Taken together, these results provide evidence that LLMs are not only capable of predicting human memory performance but do so in a manner that reflects core principles of the probabilistic cue-integration framework (Heald, Wolpert & Lengyel, 2023), revealing sensitivity to how contextual fit shapes encoding strength. LLMs convergence with human memory patterns across fitting and unfitting contexts demonstrates their sensitivity to the statistical regularities that shape memory, underscoring their potential to be useful tools for probing theoretical accounts of memory despite their distinct architectures.

Limitations

Despite our thorough approach to conducting this research, there are a few limitations that should be considered. First, there can be a potential interplay between fluency and context, particularly in terms of relatedness (Oppenheimer, 2008). Participants might have processed sentences in the fitting condition easier, increasing the familiarity for those items, therefore making the fluency heuristic a potential contributor to the memory process during the recognition test as the relatedness of sentences increases. Second, LLMs are trained based on extensive datasets, which most probably also include the garden-path sentences we used in our study, and this could be a factor influencing their behavior (performativity problem) (Horton, 2023). When creating the stimuli, we deliberately chose not to create them entirely independently. Instead, we compiled a diverse set of garden-path sentences with various types of linguistic ambiguities from a wide range of sources within the literature (see Table S1). This approach allowed us to expose both humans and GPT to these sentences in a manner that reflects the way LLMs encounter and process information—through diverse and heterogeneous datasets created by a variety of contributors. By gathering input from multiple perspectives, we sought to enhance the representativeness of our stimuli, thereby establishing a realistic and comprehensive foundation for our investigation.

Lastly, our study is based on the investigation of how context influences the memorability of linguistically challenging input (i.e., garden-path sentences) through facilitating understanding. Our findings are situated within this specific paradigm of context-driven memory, and do not generalize to all types of memory formations. Future studies may extend these findings by investigating how context facilitates the memorability of other linguistic structures, and assess how contextual facilitation interacts with different memory systems. Importantly, given their alignment with human performance, LLMs show potential as instruments for simulating and extending such investigations.

Conclusions

LLMs are at the forefront of research in the area of machine psychology, owing to their remarkable language processing capabilities. Our research revealed ChatGPT and Google Gemini’s ability to approximate human memory performance despite not possessing it. It carries important potential for utilizing LLMs in studying human cognition.

Supplemental Information

Robustness checks with the following prompts: How closely are the two sentences linked from 1 (not at all) to 10 (highly)? and How do you rate the recognizability of Sentence 2 from 1 (not at all) to 10 (excellent)?.

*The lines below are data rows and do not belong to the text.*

-- ==== Sys2Proof/Machine/RegisterModel.lean ====
section
/-! DEFINITION. The Register Model, the leaf sub-block (40_register_model.md): the two code-to-register tables, the
identifier encoding and the display-name ROM. All of it is constant (R79). -/

namespace Sys2Proof.Machine

/-- `REG[0]`, the byte table (R70). -/
def byteTable : Vector Register 8 :=
  #v[.al, .cl, .dl, .bl, .ah, .ch, .dh, .bh]

/-- `REG[1]`, the word table (R71). -/
def wordTable : Vector Register 8 :=
  #v[.ax, .cx, .dx, .bx, .sp, .bp, .si, .di]

/-- `REG[w]` (R72): the width selects the table. -/
def regTable : Width → Vector Register 8
  | .byte => byteTable
  | .word => wordTable

/-- `decode(code, width) = REG[width][code]` on the hardware's 3-bit and 1-bit wires (R72): total. -/
def regLookup (code : Code) (w : Width) : Register :=
  (regTable w).get code.toFin

/-- `decode(code, width)` on natural numbers (R73, R105): a code of 8 or more and a width outside 0 and 1 are
refused, never wrapped. Where both arguments are out of range the spec gives no order: that the code is the one
reported is the model's choice (DESIGN CHOICE, log entry 19). -/
def regLookupNat (code width : Nat) : Except ContractViolation Register :=
  if hc : code < 8 then
    match width with
    | 0 => .ok (regLookup (BitVec.ofNatLT code hc) .byte)
    | 1 => .ok (regLookup (BitVec.ofNatLT code hc) .word)
    | _ => .error .widthOutOfRange
  else .error .codeOutOfRange

/-- The width bit of a width class: 0 for byte, 1 for word (R24, R60). -/
def widthBit : Width → Bool
  | .byte => false
  | .word => true

/-- The width class a width bit selects (R60). -/
def widthOfBit (w : Bool) : Width :=
  if w then .word else .byte

/-- The identifier of a register, `RegId = {w, code}`, in the order of R24's table. -/
def regIdOf : Register → RegId
  | .al => 0#4 | .cl => 1#4 | .dl => 2#4 | .bl => 3#4 | .ah => 4#4 | .ch => 5#4 | .dh => 6#4 | .bh => 7#4
  | .ax => 8#4 | .cx => 9#4 | .dx => 10#4 | .bx => 11#4 | .sp => 12#4 | .bp => 13#4 | .si => 14#4 | .di => 15#4

/-- The width class of a register, bit 3 of its identifier (R25). -/
def widthOf (r : Register) : Width :=
  widthOfBit ((regIdOf r).getLsbD 3)

/-- The bits of a width class: byte width is 8 bits and word width 16 (10_state.md R23). -/
def bitsOfWidth : Width → Nat
  | .byte => 8
  | .word => 16

/-- The width of a register in bits (R23): a property of its name, since no register holds contents (R27). -/
def registerBits (r : Register) : Nat :=
  bitsOfWidth (widthOf r)

/-- The 3-bit code of a register, the low bits of its identifier (R24). -/
def codeOf (r : Register) : Code :=
  (regIdOf r).extractLsb' 0 3

/-- The display names in identifier order (R74). -/
def nameTable : Vector String 16 :=
  #v["al", "cl", "dl", "bl", "ah", "ch", "dh", "bh", "ax", "cx", "dx", "bx", "sp", "bp", "si", "di"]

/-- `NAME[id]` as text (R74). -/
def nameText (id : RegId) : String :=
  nameTable.get id.toFin

/-- The name ROM's words in identifier order: two ASCII codes, the first character in bits 15:8 (R75). -/
def nameRom : Vector NameWord 16 :=
  #v[0x616C#16, 0x636C#16, 0x646C#16, 0x626C#16, 0x6168#16, 0x6368#16, 0x6468#16, 0x6268#16,
     0x6178#16, 0x6378#16, 0x6478#16, 0x6278#16, 0x7370#16, 0x6270#16, 0x7369#16, 0x6469#16]

/-- `NAME[id]` as a ROM word, read through one of the two combinational ports (R75, R78). -/
def nameWord (id : RegId) : NameWord :=
  nameRom.get id.toFin

/-- `display_name` of a register (R74). -/
def displayName (r : Register) : String :=
  nameText (regIdOf r)

/-- The word R75 gives a two-character name: `{first, second}`, each as its 8-bit code. -/
def wordOfName (name : String) : Option NameWord :=
  match name.toList with
  | [a, b] => some (BitVec.ofNat 8 a.toNat ++ BitVec.ofNat 8 b.toNat)
  | _ => none

end Sys2Proof.Machine
end

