-- ==== Sys2Proof/Machine/Operands.lean ====
section
/-! DEFINITION. The operands of a decode: ordering by the direction bit, and `decode_instruction`
(41_instruction_decoder.md R86) as the spec's pseudocode has it, from the two bytes to a result. -/

namespace Sys2Proof.Machine

/-- `(dst, src)` from the two operands (R59, R61): with `d = 1` the reg field is the destination. -/
def orderOperands (d : Bool) (reg rm : Register) : Register × Register :=
  if d then (reg, rm) else (rm, reg)

/-- `decode_instruction(b0, b1)` (R86). -/
def decodeInstruction (b0 b1 : Byte) : Result :=
  if !classifyOpcode b0 then .fault .opcodeClass
  else if !isRegisterAddressingMode b1 then .fault .addrMode
  else
    let w := widthOfBit (wField b0)
    let pair := orderOperands (dField b0) (decodeRegField b1 w) (decodeRmField b1 w)
    .ok pair.1 pair.2

end Sys2Proof.Machine
end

DOI: 10.7717/peerj-cs.3324/supp-1

Download

List of the used garden-path, fitting context, and unfitting context sentences.

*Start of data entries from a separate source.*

/-! ### Operand assembly and the decode -/

/-- R59, R60, R61 (30_encoding.md): `w` selects the table of both operands, and `d = 1` makes the reg field the
destination, `d = 0` the rm field; on an accepted pair the step's ports carry that ordered pair. -/
def Obligations.DirectionOrdersTheOperandsAndWidthSelectsTheTable : Prop :=
  ∀ (s : State) (rest : List (List Byte)) (B : List Byte) (b0 b1 : Byte),
    s.pending = (B ++ [b0, b1]) :: rest → accepts b0 b1 = true →
    let w : Width := if b0.getLsbD 0 then .word else .byte
    let reg := regLookup (b1.extractLsb' 3 3) w
    let rm := regLookup (b1.extractLsb' 0 3) w
    let dst := if b0.getLsbD 1 then reg else rm
    let src := if b0.getLsbD 1 then rm else reg
    decodeInstruction b0 b1 = .ok dst src ∧
    ∃ (t : State) (o : Outputs), step s = .next t ∧ t.outputs = some o ∧
      o.d = b0.getLsbD 1 ∧ o.w = b0.getLsbD 0 ∧
      regIdOf reg = b0.extractLsb' 0 1 ++ b1.extractLsb' 3 3 ∧
      regIdOf rm = b0.extractLsb' 0 1 ++ b1.extractLsb' 0 3 ∧
      o.regId = regIdOf reg ∧ o.rmId = regIdOf rm ∧ o.dstId = regIdOf dst ∧ o.srcId = regIdOf src

/-- R88: `10001x00 11rrrmmm` names byte register rm as destination and byte register reg as source, for either value
of the ignored bit, the same register twice included. The instruction completes from every state; it drives every
output port, the host prints the line, and the input ports and the pending buffers are unchanged. -/
def Obligations.MovRm8R8DeliversRmThenReg : Prop :=
  (∀ (x : Bool) (reg rm : Code) (s : State),
    let b0 : Byte := 0b10001#5 ++ BitVec.ofBool x ++ 0b00#2
    let b1 : Byte := 0b11#2 ++ reg ++ rm
    let dst := regLookup rm .byte
    let src := regLookup reg .byte
    decodeInstruction b0 b1 = .ok dst src ∧
    decode b0 b1 = .ok (.movRm8R8 dst src) ∧
    exec (.movRm8R8 dst src) s = .next { s with
      outputs := some { isMov := true, isRegmode := true, d := false, w := false,
                        regId := 0#1 ++ reg, rmId := 0#1 ++ rm, ok := true, fault := false, cause := 0,
                        dstId := 0#1 ++ rm, srcId := 0#1 ++ reg,
                        dstName := nameWord (0#1 ++ rm), srcName := nameWord (0#1 ++ reg) }
      printed := s.printed ++ ["mov " ++ displayName dst ++ ", " ++ displayName src] }) ∧
  decodeInstruction 0x88 0xC1 = .ok .cl .al ∧ render .cl .al = "mov cl, al"

/-- R89: `10001x10 11rrrmmm` names byte register reg as destination and byte register rm as source. -/
def Obligations.MovR8Rm8DeliversRegThenRm : Prop :=
  (∀ (x : Bool) (reg rm : Code) (s : State),
    let b0 : Byte := 0b10001#5 ++ BitVec.ofBool x ++ 0b10#2
    let b1 : Byte := 0b11#2 ++ reg ++ rm
    let dst := regLookup reg .byte
    let src := regLookup rm .byte
    decodeInstruction b0 b1 = .ok dst src ∧
    decode b0 b1 = .ok (.movR8Rm8 dst src) ∧
    exec (.movR8Rm8 dst src) s = .next { s with
      outputs := some { isMov := true, isRegmode := true, d := true, w := false,
                        regId := 0#1 ++ reg, rmId := 0#1 ++ rm, ok := true, fault := false, cause := 0,
                        dstId := 0#1 ++ reg, srcId := 0#1 ++ rm,
                        dstName := nameWord (0#1 ++ reg), srcName := nameWord (0#1 ++ rm) }
      printed := s.printed ++ ["mov " ++ displayName dst ++ ", " ++ displayName src] }) ∧
  decodeInstruction 0x8A 0xC1 = .ok .al .cl ∧ render .al .cl = "mov al, cl"

/-- R90: `10001x01 11rrrmmm` names word register rm as destination and word register reg as source. -/
def Obligations.MovRm16R16DeliversRmThenReg : Prop :=
  (∀ (x : Bool) (reg rm : Code) (s : State),
    let b0 : Byte := 0b10001#5 ++ BitVec.ofBool x ++ 0b01#2
    let b1 : Byte := 0b11#2 ++ reg ++ rm
    let dst := regLookup rm .word
    let src := regLookup reg .word
    decodeInstruction b0 b1 = .ok dst src ∧
    decode b0 b1 = .ok (.movRm16R16 dst src) ∧
    exec (.movRm16R16 dst src) s = .next { s with
      outputs := some { isMov := true, isRegmode := true, d := false, w := true,
                        regId := 1#1 ++ reg, rmId := 1#1 ++ rm, ok := true, fault := false, cause := 0,
                        dstId := 1#1 ++ rm, srcId := 1#1 ++ reg,
                        dstName := nameWord (1#1 ++ rm), srcName := nameWord (1#1 ++ reg) }
      printed := s.printed ++ ["mov " ++ displayName dst ++ ", " ++ displayName src] }) ∧
  decodeInstruction 0x89 0xD8 = .ok .ax .bx ∧ render .ax .bx = "mov ax, bx"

DOI: 10.7717/peerj-cs.3324/supp-2

Download

A fitting context is a preceding utterance that activates an appropriate mental model in the receiver’s mind, making it easier to comprehend the present phrase.

Note, those responses were independent because each API call initiated a new LLM context.

Note that the nature of this analysis—linking relatedness and memory performance data—required an analysis on the item level. Thus, we used the proportion correct data and not sensitivity (i.e.,

d^{'}

[1] Aher GV, Arriaga RI, Kalai AT. 2023. Using large language models to simulate multiple humans and replicate human subject studies.

[2] Bhatia S, Richie R. 2024. Transformer networks of human conceptual knowledge. Psychological Review 131(1):271-306

[3] Binz M, Schulz E. 2023. Using cognitive psychology to understand GPT-3. Proceedings of the National Academy of Sciences of the United States of America 120(6):e2218523120

[4] Brich IR, Papenmeier F, Huff M, Merkt M. 2024. Construction or updating? Event model processes during visual narrative comprehension. Psychonomic Bulletin & Review 31:2092-2101

[5] Brysbaert M, Martínez G, Reviriego P. 2024. Moving beyond word frequency based on tally counting: AI-generated familiarity estimates of words and phrases are an interesting additional index of language knowledge. Behavior Research Methods 57:28

[6] Buschoff LMS, Akata E, Bethge M, Schulz E. 2023. Have we built machines that think like people? ArXiv

[7] Christianson K, Hollingworth A, Halliwell JF, Ferreira F. 2001. Thematic roles assigned along the garden path linger. Cognitive Psychology 42(4):368-407

[8] Demszky D, Yang D, Yeager DS, Bryan CJ, Clapper M, Chandhok S, Eichstaedt JC, Hecht C, Jamieson J, Johnson M, Jones M, Krettek-Cobb D, Lai L, JonesMitchell N, Ong DC, Dweck CS, Gross JJ, Pennebaker JW. 2023. Using large language models in psychology. Nature Reviews Psychology 54:547

[9] Dhingra S, Singh M, Vaisakh SB, Malviya N, Gill SS. 2023. Mind meets machine: unravelling GPT-4’s cognitive psychology. BenchCouncil Transactions on Benchmarks, Standards and Evaluations 3(3):100139

[10] Digutsch J, Kosinski M. 2023. Overlap in meaning is a stronger predictor of semantic activation in GPT-3 than in humans. Scientific Reports 13:5035

[11] Dillion D, Tandon N, Gu Y, Gray K. 2023. Can AI language models replace human participants? Trends in Cognitive Sciences 27(7):597-600

[12] Editorial. 2023. Language models and linguistic theories beyond words (Editorial) Nature Machine Intelligence 5(7):677-678

[13] Fox J, Weisberg S. 2010. An R companion to applied regression. Thousand Oaks, CA: Sage.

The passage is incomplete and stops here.